The forest-feel of the pond, and the pond’s two resident koi fish, Teddy and Drake, had been his idea.
It reminded her of home—odd in itself, since her hometown was on the edge of a tropical jungle rather than the northern rainforest the pond resembled, but her father had kept fish. Not two fat koi, but a passel of little ones that used to catch the light in little electric-like flashes when they darted through the water.
The Maanai would have eaten them, too.
She gave herself a little shake—now was not the time to be thinking of that—and pulled herself up.
Aiden was right. She was being paranoid. But knowing the feeling wouldn’t stop it, and why shouldn’t she be? Even before the Transition, she’d been paranoid. It was as natural to her as her Element and had been so for a long time. It had also served them both quite well over the years.

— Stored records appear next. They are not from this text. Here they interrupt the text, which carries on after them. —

-- ==== Sys2Proof/Laws/Memory.lean ====
section
/-! SUPPORT. The laws of memory: read after write, and that every memory operation keeps the canonical form. -/

namespace Sys2Proof.Machine

theorem Memory.word?_setWord (m : Memory) (i j : Nat) (v : Word) :
    Memory.word? (Memory.setWord m i v) j = if i = j then some v else Memory.word? m j := by
  induction m with
  | nil => rfl
  | cons c m ih =>
    obtain ⟨k, u⟩ := c
    simp only [Memory.setWord]
    split
    · rfl
    · split
      · subst_vars; by_cases h : k = j <;> simp [Memory.word?, h]
      · by_cases h : k = j
        · have : i ≠ j := by omega
          simp [Memory.word?, h, this]
        · simp [Memory.word?, h, ih]

/-- Everything a memory write does to a memory read. -/
theorem Memory.word_setWord (m : Memory) (i j : Nat) (v : Word) :
    Memory.word (Memory.setWord m i v) j = if i = j then v else Memory.word m j := by
  unfold Memory.word
  rw [Memory.word?_setWord]
  by_cases h : i = j <;> simp [h]

theorem Memory.wfFrom_cons (lo k : Nat) (u : Word) (m : Memory) :
    Memory.wfFrom lo ((k, u) :: m) = true ↔ lo ≤ k ∧ k < Config.memWords ∧ Memory.wfFrom (k + 1) m = true := by
  simp [Memory.wfFrom, and_assoc]

theorem Memory.wfFrom_setWord (m : Memory) (lo i : Nat) (v : Word) (hm : Memory.wfFrom lo m = true) (hlo : lo ≤ i)
    (hi : i < Config.memWords) : Memory.wfFrom lo (Memory.setWord m i v) = true := by
  induction m generalizing lo with
  | nil => exact (Memory.wfFrom_cons _ _ _ _).2 ⟨hlo, hi, rfl⟩
  | cons c m ih =>
    obtain ⟨k, u⟩ := c
    obtain ⟨h1, h2, h3⟩ := (Memory.wfFrom_cons _ _ _ _).1 hm
    simp only [Memory.setWord]
    split
    · exact (Memory.wfFrom_cons _ _ _ _).2 ⟨hlo, hi, (Memory.wfFrom_cons _ _ _ _).2 ⟨by omega, h2, h3⟩⟩
    · split
      · subst_vars; exact (Memory.wfFrom_cons _ _ _ _).2 ⟨hlo, hi, h3⟩
      · exact (Memory.wfFrom_cons _ _ _ _).2 ⟨h1, h2, ih (k + 1) h3 (by omega)⟩

/-- A memory write at an existing index keeps the canonical form. -/
theorem Memory.wf_setWord (m : Memory) (i : Nat) (v : Word) (hm : Memory.wf m = true) (hi : i < Config.memWords) :
    Memory.wf (Memory.setWord m i v) = true :=
  Memory.wfFrom_setWord m 0 i v hm (Nat.zero_le i) hi

theorem addrOK_index {a : Word} (h : addrOK a = true) : wordIndex a < Config.memWords := by
  simp only [addrOK, Bool.and_eq_true, decide_eq_true_eq] at h
  exact h.2

/-- A store to a valid address keeps the canonical form. -/
theorem wf_memWrite (m : Memory) (a v : Word) (hm : Memory.wf m = true) (ha : addrOK a = true) :
    Memory.wf (memWrite m a v) = true :=
  Memory.wf_setWord m _ v hm (addrOK_index ha)

theorem memRead_memWrite (m : Memory) (a b v : Word) :
    memRead (memWrite m a v) b = if wordIndex a = wordIndex b then v else memRead m b :=
  Memory.word_setWord m _ _ v

theorem Memory.word?_none_of_lt (m : Memory) (lo i : Nat) (hm : Memory.wfFrom lo m = true) (hi : i < lo) :
    Memory.word? m i = none := by
  induction m generalizing lo with
  | nil => rfl
  | cons c m ih =>
    obtain ⟨k, u⟩ := c
    obtain ⟨h1, _, h3⟩ := (Memory.wfFrom_cons _ _ _ _).1 hm
    have hk : k ≠ i := by omega
    simp [Memory.word?, hk, ih (k + 1) h3 (by omega)]

/-- The memory after reset is canonical. -/
theorem wf_reset_mem : Memory.wf State.reset.mem = true := rfl

end Sys2Proof.Machine
end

Rubbing the base of her ponytail, she mulled back over the conversation. He hadn’t seemed worried, but she also knew that, if he were, he wouldn’t show it. All Mages carried an edge of paranoia about them, usually toward each other—historically, the Mage societies in power favored rather violent, explosive changes in government as opposed to the strictly-democratic Westran system—but he’d never been involved in that stuff, which was a large part of why he was in Ryarne instead of Mersetzdeitz where the action was. He focused on the little, practical things rather than anything highbrow political. It was one of the things she appreciated about him.
Michael, though… he was the opposite. She curled her upper lip back. He and his family had been big shots on Lür. Old money, old influence, with more than a dash of secret-society stuff mixed in. She hated pretty much everything about him. In fact, the only redeeming quality she’d ever found was his willingness to help locate and excavate the Underground—and she suspected he’d done it because he’d also wanted to live down here, and living in a place without basic infrastructure sucked.